Files
shankar0123 0725713e19 Close I-004 (agent hard-delete cascades targets) coverage-gap finding
Operator decision answered as full soft-delete with optional forced
cascade — hard-delete is not reachable from any public surface. Prior
to this commit, DELETE /agents/{id} ran a plain `DELETE FROM agents`
whose schema-level `ON DELETE CASCADE` on deployment_targets.agent_id
silently wiped every target, orphaning certs and aborting in-flight
jobs. The finding closure reshapes the agent-removal contract around
soft retirement with explicit preflight counts, an opt-in cascade
gated by a mandatory reason, and unconditional protection for the
four reserved sentinel agents used by discovery sources.

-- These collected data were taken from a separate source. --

-- ==== Sys2Proof/Machine/ConsoleStage.lean ====
section
/-!
DEFINITION. The Console stage CO (spec/48_console.md).
-/

namespace Sys2Proof.Machine

open Config

/-- `CO_HPK[p]` (R571): profiles A, B and C are codes 2, 3 and 4. -/
def coHpk (cfg : Params) (p : Nat) : F64 := if p = 2 then cfg.coHpkA else if p = 3 then cfg.coHpkB else cfg.coHpkC

/-- `CO_SLEW[p]` (R571). -/
def coSlew (cfg : Params) (p : Nat) : F64 := if p = 2 then cfg.coSlewA else if p = 3 then cfg.coSlewB else cfg.coSlewC

/-- One bank of `ADHP` (R574), before `dnz`. -/
def adhpBank (lp x k : F64) : F64 := lp.add ((x.sub lp).mul k)

/-- `ADHP(c, p, x)` (R574): the bank the flip bit selects is updated, and `h` uses the updated bank. -/
def adhp (cfg : Params) (sr : F64) (p : Nat) (x : F64) (st : Console) : Console × F64 :=
  let k := F64.min c1 (((coHpk cfg p).mul (c1.add (x.abs.mul cfg.coHpLevel))).div (overallScale sr))
  if st.hpFlip then
    let lp := dnz cfg.denormMode (adhpBank st.lpB x k)
    ({ st with lpB := lp, hpFlip := false }, x.sub lp)
  else
    let lp := dnz cfg.denormMode (adhpBank st.lpA x k)
    ({ st with lpA := lp, hpFlip := true }, x.sub lp)

/-- `BLEND(h)` (R575): the sine Phat and the asymmetric Spiral. -/
def blend (cfg : Params) (h : F64) : F64 :=
  let ph := cfg.libm.sin (F64.clamp h halfpi.neg halfpi)
  let v0 := if h.lt c0 then h.mul cfg.coSpiralAsym else h
  let v := F64.clamp v0 halfpi.sqrt.neg halfpi.sqrt
  let av := v.abs
  let sp := (cfg.libm.sin (v.mul av)).div (if av.feq c0 then c1 else av)
  ((c1.sub cfg.coBlend).mul ph).add (cfg.coBlend.mul sp)

/-- `SLEW(c, p, s)` (R576). -/
def slew (cfg : Params) (sr : F64) (p : Nat) (s : F64) (st : Console) : Console × F64 :=
  let ref := (st.h1.mul phi).add (st.h2.mul (c1.sub phi))
  let lim := (coSlew cfg p).div (overallScale sr)
  let y := F64.clamp s (ref.sub lim) (ref.add lim)
  ({ st with h2 := st.h1, h1 := dnz cfg.denormMode y }, y)

/-- `DITHER(c, y)` (R577). -/
def dither (cfg : Params) (y : F64) (st : Console) : Console × F64 :=
  let t := tpdf cfg.ditherAmp st.rng
  ({ st with rng := t.1 }, y.add t.2)

/-- `PIPE(c, p, x)` (R573). -/
def pipe (cfg : Params) (sr : F64) (p : Nat) (x : F64) (st : Console) : Console × F64 :=
  let h := adhp cfg sr p x st
  let y := slew cfg sr p (blend cfg h.2) h.1
  dither cfg y.2 y.1

/-- `CONS(c, x)` (R570): Clean, Pure (R572), or the pipeline of a hardware profile. -/
def cons (e : Env) (x : F64) (st : Console) : Console × F64 :=
  let p := e.code .coProfile
  if p = 0 then (st, x)
  else if p = 1 then
    let r := pureStep e.cfg st.purePrev ((c2.mul e.cfg.coPureIntensity).sub c1) x
    ({ st with purePrev := r.1 }, r.2)
  else pipe e.cfg e.sr p x st

end Sys2Proof.Machine
end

Schema — migration 000015:
  migrations/000015_agent_retire.up.sql flips
  deployment_targets_agent_id_fkey from ON DELETE CASCADE to ON DELETE
  RESTRICT, so a stray `DELETE FROM agents` now errors at the DB
  boundary instead of quietly destroying targets. Both `agents` and
  `deployment_targets` grow a retired_at TIMESTAMPTZ + retired_reason
  TEXT pair (TEXT not VARCHAR so operator comments are never
  truncated), indexed via partial indexes WHERE retired_at IS NOT
  NULL. The migration is self-healing (ADD COLUMN IF NOT EXISTS, DROP
  CONSTRAINT IF EXISTS then ADD CONSTRAINT, CREATE INDEX IF NOT
  EXISTS) so repeated runs against partially-migrated databases
  converge. migrations/000015_agent_retire.down.sql restores CASCADE
  and drops the new columns for clean rollback. A dedicated
  repository-layer testcontainers test
  (internal/repository/postgres/migration_000015_test.go) asserts the
  before/after FK action, column presence, index presence, and
  round-trip idempotency under up→down→up.

Domain — sentinel guard + dependency counts:
  internal/domain/connector.go gains IsRetired() on Agent, the
  exported SentinelAgentIDs slice listing server-scanner,
  cloud-aws-sm, cloud-azure-kv, cloud-gcp-sm verbatim (matching the
  four reserved IDs documented in CLAUDE.md and created at startup in
  cmd/server/main.go), IsSentinelAgent(id string) predicate,
  AgentDependencyCounts{ActiveTargets, ActiveCertificates,
  PendingJobs} with a HasDependencies() method, and ActorTypeAgent /
  ActorTypeSystem enum values used by audit emission downstream.
  Coverage locked down by internal/domain/connector_test.go.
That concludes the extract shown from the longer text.